Developer pitches gas station and convenience store at Churchton crossroads

Preliminary developer's plan for the former Smith Lumber property at the major crossroad in Churchton. It has a gas station and convenience store and two office/retail buildings.

The Baltimore developer seeking to build on the former Smith Lumber site in Churchton will try to get approval for a 12-pump gas station and convenience store much to the chagrin of most area residents who met with him this week.

But his plan also includes two potential medical facilities — something residents called for in a survey taken after the developer met with them last year. No medical tenants have signed on.


Developer David Strouse and his Birchwood Capital Partners held a similar meeting last October, but since they had not submitted preliminary plans within six months, another meeting was required under county rules.

In October, the plan was for a convenience store with gas pumps, a drive-in bank, fast-food outlet and two small office buildings.


The 5.16-acre site at the corner of Deale-Churchton and Shady Side roads has been vacant since it was bought by a subsidiary of Safeway Inc. in 2001 when the grocery giant was battling plans for a large shopping center in Deale.

Now the plan calls for a gas station/convenience store and two buildings potentially for medical uses.

"The reality is it is some time before the shovels are in the ground and people are not going to make a commitment that far ahead," Strouse told the crowd of about 45 people who gathered at the West River Methodist Center Monday night.

"Medical businesses are great tenants. I would love to have them," he said. But the market will determine what will go in the buildings, he said.

At the meeting, a resident voiced her concern.

"I moved here from Rockville, I don't want another Rockville, I want Shady Side, Deale and Churchton."

Outside of the convenience/gas outlet facing Deale-Churchton Road, the main potential office/retail building is a two-story 22,600 square-foot building.

Another part of the same C-4 commercial property has a house on it. That part of the property could have a 4,000-square-foot building on it with a separate entrance.
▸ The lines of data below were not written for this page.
-- ==== Sys2Proof/Syntax.lean ====
section
/-! DEFINITION. The commands of the block: one constructor of `Instr` for each row of the operation table, with the
operands the row's event carries. An operand named `c` is the number of a command held in the queue store; `h` is a
collection handle. Where the module makes a choice that no rule fixes (the home cluster, the tier address a structure
was put at), the choice is an operand, so that a statement about the row covers every choice. -/

namespace Sys2Proof

/-- A ring in host memory: completion ring 0 to 4,095 or event ring 0 to 7 (R77, R84). -/
inductive RingId where
  | cq (n : Nat)
  | ev (e : Nat)
deriving DecidableEq, Repr

/-- A unit that is retired, slept, woken or tested: kind code of Table 17.6 and logical number. -/
structure UnitId where
  kind    : Nat
  logical : Nat
deriving DecidableEq, Repr

/-- What an ATS Translation Completion carries (R362). -/
inductive AtsAnswer where
  /-- a translation: page size in bytes, bus address of its start, R, W and U -/
  | page (size bus : Nat) (r w u : Bool)
  /-- Unsupported Request, Completer Abort or a malformed completion, with its PCIe status -/
  | failed (pcieStatus : Nat)
deriving DecidableEq, Repr

/-- A PRI page-request response (R363). -/
inductive PriAnswer where
  | success | invalidRequest | responseFailure
deriving DecidableEq, Repr

/-- The answer to a read of a region-table granule (R364). -/
inductive TableAnswer where
  | entries (es : List Word64)
  | refused (pcieStatus : Nat)
  | poisoned
deriving DecidableEq, Repr

/-- A word of collection data, as a row of Table 17.2 names it; a node's neighbour list and its sketches share a row. -/
inductive DataWord where
  | code | record | tomb | seq | tombLog | links | sketch
deriving DecidableEq, Repr

/-- The transport header of a Consort packet (Table 15.1), with what its check found (R384). -/
structure PktHdr where
  ver    : Nat
  ptype  : Nat
  pflags : BitVec 16
  conn   : Nat
  psn    : Nat
  ackPsn : Nat
  msgId  : Nat
  msgOff : Nat
  msgLen : Nat
  /-- the CRC-32C or the AES-256-GCM tag matched -/
  checkOk : Bool
deriving DecidableEq, Repr

/-- One entry of a shard's result list on the wire: a result entry of Table 2.10 and its own flags (Table 15.5). -/
structure WireEntry where
  vid    : Nat
  dist   : Nat
  score  : BitVec 32
  shard  : Nat
  eflags : BitVec 16
  arith  : BitVec 7
deriving DecidableEq, Repr

/-- A shard's report entry (R394) with the tail count and stamp of its list (R392) and its counts. -/
structure ShardReport where
  viewEpoch : Nat
  horizon   : Nat
  status    : Nat
  shardId   : Nat
  returned  : Nat
  hflags    : BitVec 16
  tail      : Nat
  stamp     : BitVec 32
  examined  : Nat
  passed    : Nat
deriving DecidableEq, Repr

/-- A mirrored journal record: what the partner's duties rest on, and its bytes (R400). -/
structure MirrorRec where
  seq    : Nat
  /-- an INSERT or UPSERT record, which holds a source -/
  source : Bool
  image  : List Byte
deriving DecidableEq, Repr

/-- What a lost stripe of the image or dump area held (Table 12.10): entries by collection and slot, program images, tables,
and the journal numbers of a dump's records. -/
structure Gone where
  entries : List (Nat × Nat)
  progs   : List Nat
  tables  : List Nat
  dump    : List Nat
deriving DecidableEq, Repr

/-- What a cold start finds wrong (Table 19.4): the signature of the factory calibration, the training of a tier or flash
interface, unreadable banks of the user calibration, the repair map and the root, and the units that fail self-test. -/
structure StartFaults where
  calibration : Bool
  training    : Bool
  ucalA       : Bool
  ucalB       : Bool
  mapA        : Bool
  mapB        : Bool
  rootA       : Bool
  rootB       : Bool
  selfTest    : List UnitId
deriving DecidableEq, Repr

/-- One command of the block: the rows of the operation table, in the table's order. -/
inductive Instr where
  -- host port
  | commit (off : Nat) (data : List Byte)
  | cqHeadWrite (q : Nat) (v : BitVec 32)
  | evrHeadWrite (e : Nat) (v : Word64)
  | ringContextWord0Write (r : RingId) (v : Word64)
  | ringContextWord1Write (r : RingId) (v : Word64)
  | ringZeroingDone (r : RingId)
  | portEnableWrite (v : Word64)
  | blkErrClear (page : Nat) (v : Word64)
  | boreDebugWrite (cluster : Nat) (v : Word64)
  | crkBootLenWrite (v : Word64)
  | wwyLedgerSelWrite (v : Word64)
  | blwCalSelWrite (v : Word64)
  | blwOfsTrimWrite (v : Word64)
  | blwOfsTapWrite (v : Word64)
  | registerWrite (bar off : Nat) (data : List Byte)
  -- Windway and completions
  | startDecision (home : Nat)
  | refusalScan
  | completionPost (c : Nat)
  | coalesceTimerExpiry (r : RingId)
  | msixUnmask (vector : Nat)
  -- the command set
  | nop (c : Nat)
  | flush (c : Nat)
  | barrier (c : Nat)
  | collCreate (c : Nat)
  | collDrop (c : Nat)
  | collQuery (c : Nat)
  | collConfigPlacement (c : Nat)
  | collConfigIndexKind (c : Nat)
  | collConfigGrant (c : Nat)
  | collConfigRevoke (c : Nat)
  | insert (c : Nat)
  | insertBatch (c : Nat)
  | delete (c : Nat)
  | upsert (c : Nat)
  | lookup (c : Nat)
  | setAttr (c : Nat)
  | journalWrite (c : Nat)
  | searchFlat (c : Nat)
  | searchGraph (c : Nat)
  | searchFanout (c : Nat)
  | searchBatch (c : Nat)
  | rerank (c : Nat)
  | encode (c : Nat)
  | progLoadLoad (c : Nat)
  | progLoadRetire (c : Nat)
  | tableLoad (c : Nat)
  | tableSwap (c : Nat)
  | consolidateFold (c : Nat)
  | consolidateCompact (c : Nat)
  | consolidateSet (c : Nat)
  | consolidateReport (c : Nat)
  | reencode (c : Nat)
  | checkpointNow (c : Nat)
  | checkpointSetInterval (c : Nat)
  | exportCmd (c : Nat)
  | importCmd (c : Nat)
  | xlatInvalidate (c : Nat)
  | regionRegister (c : Nat)
  | regionRelease (c : Nat)
  | readDeferred (c : Nat)
  | readLog (c : Nat)
  | domainCreate (c : Nat)
  | domainDestroy (c : Nat)
  | queueCreate (c : Nat)
  | queueDestroy (c : Nat)
  | cqCreate (c : Nat)
  | cqDestroy (c : Nat)
  | cqEnable (c : Nat)
  | classConfig (c : Nat)
  | abort (c : Nat)
  | adminSetTime (c : Nat)
  | queryLimits (c : Nat)
  | keyLoad (c : Nat)
  | keyClear (c : Nat)
  | fabricKey (c : Nat)
  | accountRead (c : Nat)
  | securityState (c : Nat)
  -- Slide
  | slideIssue (engine port addr bytes : Nat)
  | transferLanded (engine ring slot bytes : Nat) (poison : Bool)
  | blockListPieceArrival (c : Nat)
  | streamDeadlock (rings : List (Nat × Nat))
  | resourceWaitTimeout (c : Nat)
  -- searches and arithmetic
  | scanBlockScored (c block : Nat)
  | localListHandover (c group reed : Nat)
  | valveMerge (c : Nat) (tower : Option Nat)
  | spillReduction (c tower : Nat)
  | walkRoundCommit (c : Nat)
  | deadlineCut (c : Nat)
  | contextMoved (fromCore toCore : Nat)
  | boreRegionDrained (c : Nat)
  | splitCombine (c : Nat)
  | accParityError (cluster row col : Nat)
  | columnSpared (cluster tile col cause : Nat)
  | barrierAcknowledged (b : Nat)
  -- Drone
  | foldStart (h : Nat)
  | foldAgeExpiry (h : Nat)
  | foldCommit (h : Nat)
  | slotRelease (h : Nat)
  | patchApply (h : Nat)
  | compactionTrigger (h key : Nat)
  | tombstoneSettlement (h : Nat)
  | reencodeStep (h : Nat)
  | reencodeDone (h : Nat)
  | repartition (h : Nat)
  | indexBuild (h : Nat)
  | autoEvaluation
  | dataRepaired (h slot : Nat) (w : DataWord) (tierAddr media : Nat) (copyOk : Bool)
  -- shared tables, tiers and units
  | tablePaused (t : Nat) (cluster bankByte : Nat)
  | tableResumed (t : Nat) (fromBag : Bool) (unreadable : Option Nat)
  | tierUe (tier chan addr : Nat) (byScrub : Bool) (c : Option Nat)
  | tierScrub (tier chan row corrected pct : Nat) (uncorrectable : Bool)
  | rowRepaired (tier chan addr : Nat)
  | unitSelfTest (u : UnitId) (pass : Bool)
  | unitRetired (u : UnitId) (cause : Nat)
  | unitHang (u : UnitId)
  | unitReturn (u : UnitId)
  | unitSleep (u : UnitId)
  | unitWake (u : UnitId)
  -- Bellows
  | monitorSample (rail slowest tempTenths : Nat) (ofsHundredths : Int)
  | floorWindow (counts : List Nat)
  | floorLost (rail best : Nat)
  | floorRestored (rail : Nat)
  | paceWear (u : UnitId) (slowdown : Nat)
  | phaseSpared (phase : Nat)
  | powerSample (inputW inputMv : Nat)
  | powerPeak (watts milliamps : Nat)
  | temperatureSample (die : Nat) (dieT : Int) (stack : Nat) (stackT : Int) (heldUs : Nat)
  | coolantValveUpdate (position : Nat)
  | blwFloorWrite (v : Word64)
  | blwCapWrite (v : Word64)
  | blwVtargetWrite (v : Word64)
  | blwGuardWrite (v : Word64)
  | ucalSave
  | ucalSaveDone (ok : Bool)
  | ucalFactory
  -- Bag
  | stripeProgrammed
  | drainTimeout
  | journalPoison (seq : Nat) (headerOk : Bool)
  | checkpointTimer
  | checkpointDone
  | logCleaning (stripe : Nat)
  | flashScrub (stripe unit : Nat) (refresh unreadable : Bool)
  | memberFailed (whole channel die : Nat) (media : Nat)
  | rebuildDone (channel stripes : Nat)
  | stripeLost (stripe member : Nat) (refilled unread : List Nat) (gone : Gone)
  | holdupMeasurement (fullMj nowMj : Nat)
  | holdupChargeTimeout
  | holdupThresholdReached (nowMj : Nat)
  | powerLoss
  | dumpSealed
  | pwrfailAssert (ns : Nat)
  -- module hardware, start and reset
  | overvoltage
  | mateBreak
  | inputSwitchClose
  | coldStart (f : StartFaults)
  | restartAfterSeal
  | warmReset (recordOk : Bool)
  | perstBeforeReady
  | functionLevelReset
  | resetReportPost
  | linkChanged (rate width : Nat) (l0p flit : Bool)
  | fatalError (block number addr : Nat)
  -- Crook
  | atsTranslationCompletion (dom va : Nat) (a : AtsAnswer) (ns : Nat)
  | pageRequestResponse (dom va : Nat) (a : PriAnswer)
  | pageRequestTimeout (dom va : Nat)
  | regionTableReadDone (dom va : Nat) (a : TableAnswer)
  | atsInvalidateRequest (pasid : Option Nat) (base len : Nat)
  | invalidationDrained (n ns : Nat)
  | atsEnableCleared
  -- Consort
  | laneSpared (port lane : Nat) (loopbackFails : Bool)
  | cablePresenceChange (port : Nat) (present memAnswers : Bool)
  | portState (port : Nat) (up : Bool)
  | hello (peer conn shard portsUp : Nat)
  | helloAck (peer conn shard portsUp : Nat)
  | close (peer : Nat)
  | ack (peer ackPsn : Nat) (bitmap : Word64) (ce : Nat)
  | resendTimeout (peer : Nat)
  | connectionDown (peer : Nat)
  | helloRetry (peer : Nat)
  | rateIncrease (peer : Nat)
  | subq (peer request : Nat) (subKind coll shardId : Nat) (bnd cut : Bool) (deadlineUs codeBits encVersion encNext : Nat)
      (params : List Byte) (codes : List Byte) (rq : List Byte) (filter : List Byte) (tset : List Nat)
  | subres (peer request : Nat) (rep : ShardReport) (es : List WireEntry)
  | rcmd (peer q : Nat) (cmd : List Byte) (data : List Byte)
  | rcpl (peer q : Nat)
  | reject (peer q reason nextSeq : Nat)
  | event (peer : Nat)
  | mrec (peer : Nat) (recs : List MirrorRec)
  | mack (peer seq : Nat)
  | mfetch (peer first last : Nat)
  | mtrim (peer ckptSeq : Nat) (dead : List (Nat × Nat))
  | mirrorTimeout
  | cstPeerCtlWrite (v : Word64)
  | cstMirrorWrite (v : Word64)
  | cstShardWrite (v : Word64)
  -- management
  | getState (transport : Nat)
  | off (transport : Nat)
  | coldReset (transport : Nat)
  | mgmtWarmReset (transport : Nat)
  | holdSet (transport : Nat)
  | holdClear (transport : Nat)
  | format (transport : Nat)
  | mgmtSetTime (transport seconds : Nat)
  | kekSet (transport generation : Nat) (key : BitVec 256)
  | debugEnable (transport serial : Nat) (tokenOk : Bool)
  | firmwareUpdate (component svn release : Nat) (signatureOk : Bool)
  | activateFirmware (component : Nat)
  | spdmRequest (transport code : Nat) (data : List Byte)
  | spdmSessionTimeout (transport : Nat)
  -- rows listed after these
  | registerRead (bar off size : Nat)
  | urgTokenBucketFill (dom : Nat)
  | slideBucketFill (engine : Nat) (maintenance : Bool) (ns : Nat)
  | checkpointWaitExpiry (c : Nat)
  | nodeReadArrival (c node : Nat)
  | perstDeassert
  | managementControllerPowerUp (straps : Nat)
  | priEnableSet
  | mctpControl (transport eid : Nat)
  | pldmSetEventReceiver (transport eid : Nat)
  | addressResolutionRequest (port : Nat) (ipHi ipLo : Nat)
  | dataPacket (peer : Nat) (known : Bool) (port : Nat) (hdr : PktHdr) (payload : List Byte) (ce : Bool)
  | ackDelayTimer (peer : Nat)
  | mapSaveDone (ok : Bool)
deriving DecidableEq, Repr

end Sys2Proof
end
The potential for a gas-station raised traffic concerns.

The plan as designed will have one entrance on Deale-Churchton Road and another on Shady Side Road.

Several people at the meeting said the location will be a traffic nightmare, with some suggesting a traffic circle.

After last fall's meeting, a survey was taken about the community's ideas for the property.

Of 451 respondents, 45 percent wanted a recreational facilities or services, 22 percent thought a major medical facility was a good idea.

Fast food garnered six percent. A gas station with convenience store got 23 votes or five percent. A convenience store itself came in at one percent.


The developer's engineer, Tim Martin of Bay Engineering, said the plan suggests medical uses for the two other buildings because medical facilities require the most parking. "Parking drives the use," he said.

Once the plan is submitted, county planners will determine if the plan meets standards for approval.